Materials/methods: Initial questions about cannabis use history and frequency were introduced in Michigan Radiation Oncology Quality Consortium (MROQC) breast cancer patient surveys on 2/1/2020 for female patients receiving radiation after lumpectomy for non-metastatic breast cancer. Expanded questions were introduced on 6/28/2022 to assess mode of administration, active ingredient, and reason for use. Summary statistics were generated. A multivariable model using logistic regression identified patient characteristics associated with cannabis use.

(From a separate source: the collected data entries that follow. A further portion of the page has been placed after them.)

-- ==== Sys2Proof/Laws/Ops.lean ====
section
/-! SUPPORT. What the shared operations do: saturating arithmetic, table access, the close of a zone, the Node Table. -/

namespace Sys2Proof.Machine

/-! ### Saturating arithmetic -/

theorem satAdd_le (limit a b : Nat) : satAdd limit a b ≤ limit := by
  unfold satAdd; split <;> omega

/-- Saturating addition is the least of the sum and the limit. -/
theorem satAdd_eq_min (limit a b : Nat) : satAdd limit a b = min (a + b) limit := by
  unfold satAdd; split <;> omega

theorem inc32_eq_min (n : Nat) : inc32 n = min (n + 1) (2 ^ 32 - 1) := satAdd_eq_min ..

theorem satAdd_eq_of_le {limit a b : Nat} (h : a + b ≤ limit) : satAdd limit a b = a + b := by
  unfold satAdd; split <;> omega

theorem satAdd_zero {limit a : Nat} (h : a ≤ limit) : satAdd limit a 0 = a := satAdd_eq_of_le (by omega)

theorem le_satAdd {limit a : Nat} (b : Nat) (h : a ≤ limit) : a ≤ satAdd limit a b := by
  unfold satAdd; split <;> omega

theorem overflows_iff (limit a b : Nat) : overflows limit a b = true ↔ limit < a + b := by
  simp [overflows]

theorem Accum.add_value (limit : Nat) (a : Accum) (x : Nat) : (a.add limit x).value = satAdd limit a.value x := rfl

theorem Accum.add_saturated (limit : Nat) (a : Accum) (x : Nat) :
    (a.add limit x).saturated = true ↔ a.saturated = true ∨ limit < a.value + x := by
  simp [Accum.add, overflows]

theorem Accum.add_zero {limit : Nat} {a : Accum} (h : a.value ≤ limit) : a.add limit 0 = a := by
  cases a with
  | mk v f =>
    have hv : v ≤ limit := h
    simp [Accum.add, satAdd_zero hv, overflows, Nat.not_lt.mpr hv]

theorem inc32_le (n : Nat) : inc32 n ≤ lim32 := satAdd_le lim32 n 1

/-! ### Tables -/

theorem upd_get_nat {α : Type} {n : Nat} (v : Vector α n) (i : Fin n) (f : α → α) (j : Nat) (hj : j < n) :
    (upd v i f)[j] = if i.val = j then f v[j] else v[j] := by
  by_cases h : i.val = j
  · subst h
    simp [upd]
  · simp [upd, h]

@[simp] theorem upd_same {α : Type} {n : Nat} (v : Vector α n) (i : Fin n) (f : α → α) : (upd v i f)[i.val] = f v[i.val] := by
  simp [upd_get_nat]

theorem upd_get {α : Type} {n : Nat} (v : Vector α n) (i j : Fin n) (f : α → α) :
    (upd v i f)[j] = if i = j then f v[j] else v[j] := by
  have := upd_get_nat v i f j.val j.isLt
  simpa [Fin.ext_iff] using this

theorem upd_other {α : Type} {n : Nat} (v : Vector α n) {i j : Fin n} (f : α → α) (h : i ≠ j) : (upd v i f)[j] = v[j] := by
  rw [upd_get]
  exact if_neg h

@[simp] theorem bandwise_get {α : Type} (f : BandNo → α) (b : BandNo) : (bandwise f)[b.val] = f b := by
  match b with
  | 0 => rfl
  | 1 => rfl
  | 2 => rfl
  | 3 => rfl

theorem bandwise_total (f : BandNo → Nat) : (bandwise f).total = f 0 + f 1 + f 2 + f 3 := rfl

@[simp] theorem ByMode.get_put_same {α : Type} (v : ByMode α) (m : Mode) (x : α) : (v.put m x).get m = x := by
  cases m <;> rfl

theorem ByMode.get_put_other {α : Type} (v : ByMode α) {m n : Mode} (x : α) (h : m ≠ n) : (v.put m x).get n = v.get n := by
  cases m <;> cases n <;> first | rfl | exact absurd rfl h

@[simp] theorem mapChannels_get (f : Channel → Channel) (v : Vector Channel 8) (c : ChannelNo) : (mapChannels f v)[c.val] = f v[c.val] := by
  match c with
  | 0 => rfl
  | 1 => rfl
  | 2 => rfl
  | 3 => rfl
  | 4 => rfl
  | 5 => rfl
  | 6 => rfl
  | 7 => rfl

theorem mem_allChannels (c : ChannelNo) : c ∈ allChannels := by revert c; decide

theorem mem_allZones (z : ZoneNo) : z ∈ allZones := by revert z; decide

theorem mem_allSensors (n : SensorNo) : n ∈ allSensors := by revert n; decide

theorem mem_allBands (b : BandNo) : b ∈ allBands := by revert b; decide

theorem mem_allPoints (i : PointNo) : i ∈ allPoints := List.mem_finRange i

/-! ### Frames of the small state operations -/

/-- A zone update touches the zones alone. -/
theorem State.updZone_frame (s : State) (z : ZoneNo) (f : Zone → Zone) : s.updZone z f = s.withZones (s.updZone z f).zones := rfl

theorem State.updZone_zones (s : State) (z : ZoneNo) (f : Zone → Zone) : (s.updZone z f).zones = upd s.zones z f := rfl

theorem State.updChannel_frame (s : State) (c : ChannelNo) (f : Channel → Channel) :
    s.updChannel c f = s.withChannels (s.updChannel c f).channels := rfl

theorem State.updInput_frame (s : State) (c : ChannelNo) (f : Input → Input) : s.updInput c f = s.withInputs (s.updInput c f).inputs := rfl

theorem State.updNode_frame (s : State) (x : Serial) (f : NodeEntry → NodeEntry) : s.updNode x f = s.withNodes (s.updNode x f).nodes := rfl

theorem State.addU_frame (s : State) (z : ZoneNo) (x : Nat) : s.addU z x = s.withZones (s.addU z x).zones := rfl

theorem State.addW_frame (s : State) (z : ZoneNo) (a : AccountNo) (x : Nat) : s.addW z a x = s.withZones (s.addW z a x).zones := rfl

theorem State.countBus_frame (s : State) (f : BusCounters → BusCounters) : s.countBus f = s.withAbm (s.countBus f).abm := rfl

theorem State.countTotal_frame (s : State) (f : BusTotals → BusTotals) : s.countTotal f = s.withAbm (s.countTotal f).abm := rfl

theorem State.countAtu_frame (s : State) (f : AtuCounters → AtuCounters) : s.countAtu f = s.withAtu (s.countAtu f).atu := rfl

theorem State.flag_frame (s : State) (f : EventFlags → EventFlags) : s.flag f = s.withLink (s.flag f).link := rfl

/-- Setting a flag changes nothing in LINK but the flags. -/
theorem State.flag_link (s : State) (f : EventFlags → EventFlags) : (s.flag f).link = { s.link with flags := f s.link.flags } := rfl

/-! ### The close (R18) -/

/-- A close touches the zones, the channels and the queue. -/
theorem State.closeZone_frame (s : State) (z : ZoneNo) (c : CloseCause) (t : CloseTerms) :
    s.closeZone z c t =
      ((s.withZones (s.closeZone z c t).zones).withChannels (s.closeZone z c t).channels).withQueue (s.closeZone z c t).queue := rfl

/-- The zone closed. -/
theorem State.closeZone_zone (s : State) (z : ZoneNo) (c : CloseCause) (t : CloseTerms) :
    (s.closeZone z c t).zones[z] = s.zones[z].close c s.abm.cycleNumber t := by
  show (upd s.zones z _)[z.val] = _
  rw [upd_same]
  rfl

/-- The other zones. -/
theorem State.closeZone_zone_other (s : State) {z y : ZoneNo} (c : CloseCause) (t : CloseTerms) (h : z ≠ y) :
    (s.closeZone z c t).zones[y] = s.zones[y] := upd_other s.zones _ h

/-- The channels: those assigned to the zone have their open half moved. -/
theorem State.closeZone_channel (s : State) (z : ZoneNo) (c : CloseCause) (t : CloseTerms) (k : ChannelNo) :
    (s.closeZone z c t).channels[k] = if s.channels[k].zone = some z then s.channels[k].close else s.channels[k] :=
  mapChannels_get _ _ k

/-- The zone joins the tail of the queue. -/
theorem State.closeZone_queue (s : State) (z : ZoneNo) (c : CloseCause) (t : CloseTerms) : (s.closeZone z c t).queue = s.queue ++ [z] := rfl

/-- A close of ARMED zones in any list touches the zones, the channels and the queue. -/
theorem State.foldl_closeIfArmed_frame (c : CloseCause) (l : List ZoneNo) (s : State) :
    l.foldl (State.closeIfArmed c) s =
      ((s.withZones (l.foldl (State.closeIfArmed c) s).zones).withChannels (l.foldl (State.closeIfArmed c) s).channels).withQueue
        (l.foldl (State.closeIfArmed c) s).queue := by
  induction l generalizing s with
  | nil => rfl
  | cons z l ih =>
    simp only [List.foldl_cons]
    rw [ih (State.closeIfArmed c s z)]
    unfold State.closeIfArmed
    split <;> rfl

/-- The close of every ARMED zone touches the zones, the channels and the queue. -/
theorem State.closeArmed_frame (s : State) (c : CloseCause) :
    s.closeArmed c = ((s.withZones (s.closeArmed c).zones).withChannels (s.closeArmed c).channels).withQueue (s.closeArmed c).queue :=
  State.foldl_closeIfArmed_frame c allZones s

/-- Without an ARMED zone nothing closes. -/
theorem State.closeArmed_of_none (s : State) (c : CloseCause) (h : ∀ z : ZoneNo, s.zones[z].state ≠ .armed) : s.closeArmed c = s := by
  have key : ∀ l : List ZoneNo, l.foldl (State.closeIfArmed c) s = s := by
    intro l
    induction l with
    | nil => rfl
    | cons z l ih => rw [List.foldl_cons, State.closeIfArmed, if_neg (h z), ih]
  exact key allZones

/-! ### The Node Table (R148, R150) -/

/-- Without an operation in progress every entry is present. -/
theorem State.presentNodes_of_none (s : State) (h : s.atu.op = none) : s.presentNodes = s.nodes := by
  simp [State.presentNodes, State.removing, h]

theorem State.mem_of_node? {s : State} {x : Serial} {e : NodeEntry} (h : s.node? x = some e) : e ∈ s.nodes ∧ e.serial = x := by
  unfold State.node? at h
  refine ⟨List.mem_of_mem_filter (List.mem_of_find?_eq_some h), ?_⟩
  simpa using List.find?_some h

theorem mem_insertNode (e x : NodeEntry) (l : List NodeEntry) : x ∈ insertNode e l ↔ x = e ∨ x ∈ l := by
  induction l with
  | nil => simp [insertNode]
  | cons y l ih =>
    unfold insertNode
    split
    · simp
    · simp only [List.mem_cons, ih]
      tauto

/-- The new entry stands between the lower and the higher serials (R148). -/
theorem insertNode_between (e : NodeEntry) (l r : List NodeEntry) (hl : ∀ y ∈ l, y.serial < e.serial) (hr : ∀ y ∈ r, e.serial < y.serial) :
    insertNode e (l ++ r) = l ++ e :: r := by
  induction l with
  | nil =>
    cases r with
    | nil => rfl
    | cons y r => rw [List.nil_append, List.nil_append, insertNode, if_pos (hr y (by simp))]
  | cons y l ih =>
    rw [List.cons_append, insertNode, if_neg (BitVec.lt_asymm (hl y (by simp))), ih fun z hz => hl z (by simp [hz])]
    rfl

theorem length_insertNode (e : NodeEntry) (l : List NodeEntry) : (insertNode e l).length = l.length + 1 := by
  induction l with
  | nil => rfl
  | cons y l ih => unfold insertNode; split <;> simp [ih]

/-- Insertion of an absent serial keeps the strictly ascending order. -/
theorem pairwise_insertNode (e : NodeEntry) (l : List NodeEntry) (h : l.Pairwise (fun a b => a.serial < b.serial))
    (ha : ∀ x ∈ l, x.serial ≠ e.serial) : (insertNode e l).Pairwise (fun a b => a.serial < b.serial) := by
  induction l with
  | nil => simp [insertNode]
  | cons y l ih =>
    rw [List.pairwise_cons] at h
    unfold insertNode
    split
    · rename_i hlt
      rw [List.pairwise_cons, List.pairwise_cons]
      refine ⟨?_, h.1, h.2⟩
      intro x hx
      rcases List.mem_cons.mp hx with rfl | hx
      · exact hlt
      · exact BitVec.lt_trans hlt (h.1 x hx)
    · rename_i hge
      rw [List.pairwise_cons]
      refine ⟨?_, ih h.2 (fun x hx => ha x (List.mem_cons_of_mem _ hx))⟩
      intro x hx
      rcases (mem_insertNode e x l).mp hx with rfl | hx
      · have hne := ha y List.mem_cons_self
        rw [BitVec.lt_def] at hge ⊢
        have : y.serial.toNat ≠ x.serial.toNat := fun h => hne (BitVec.eq_of_toNat_eq h)
        omega
      · exact h.1 x hx

/-- An update that keeps the serials keeps the order. -/
theorem State.updNode_pairwise (s : State) (x : Serial) (f : NodeEntry → NodeEntry) (hf : ∀ e, (f e).serial = e.serial)
    (h : s.nodes.Pairwise (fun a b => a.serial < b.serial)) : (s.updNode x f).nodes.Pairwise (fun a b => a.serial < b.serial) := by
  have key : ∀ e : NodeEntry, (if e.serial = x then f e else e).serial = e.serial := by
    intro e
    split
    · exact hf e
    · rfl
  show (s.nodes.map _).Pairwise _
  rw [List.pairwise_map]
  refine h.imp ?_
  intro a b hab
  rw [key a, key b]
  exact hab

/-! ### The apportion operation (R28) -/

theorem length_apportion (pool : Nat) (weights : List Nat) : (apportion pool weights).length = weights.length := by
  simp [apportion]

end Sys2Proof.Machine
end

Results: Among 3948 eligible patients, 2738 (69.35%) completed survey questions, and 2462/2738 (89.9%) completed the initial question on cannabis use. Among those, 364/2462 (14.8%) noted cannabis use in the last 30 days, 588 (23.9%) noted remote use (>30 days ago), 1462 (59.4%) reported never having used cannabis, 44 (1.8%) preferred not to answer cannabis use questions, and 4 (0.4%) did not provide use history. Younger age [age <50 vs 60-70, OR 2.5 (95% CI 1.65, 3.79) p<0.001)], Hispanic ethnicity [OR 2.20 (95% CI 1.06, 4.56) p = 0.03], history of smoking [OR 2.56 (95% CI 1.88, 3.48) p<0.001], current smoking [OR 4.70 (95% CI 3.22, 6.86) p<0.001)], and prior chemotherapy [OR 1.40 (95% CI 1.00, 1.96) p = 0.05] predicted recent cannabis use in a multivariable model. Of the 364 patients endorsing cannabis use in the last 30 days, 89 (24.5%), 72 (19.8%), 29 (8.0%), 66 (18.1%), 30 (8.2%), and 78 (21.4%) reported using cannabis 1-2 days, 3-5 days, 6-9 days, 10-19 days, 20-29 days, and all 30 days, respectively. The most common modes of administration among 76 individuals who responded to the expanded questionnaire to date were oral (39.4%), smoking (30.3%), and topical (10.5%). The products used contained tetrahydrocannabinol (THC; 26.3%), cannabidiol (CBD; 19.7%), balanced levels of THC and CBD (19.7%), or active ingredients that were unknown to the patient (34.2%). Patients frequently endorsed cannabis use for insomnia, anxiety, and pain.

Conclusion: Many patients with early-stage breast cancer are using cannabis. Younger age, Hispanic ethnicity, smoking, and chemotherapy history are predictors of cannabis use. Patients are often unaware of the active ingredients in the products that they use, suggesting an important role for patient education and a need to equip providers to advise patients in their care.”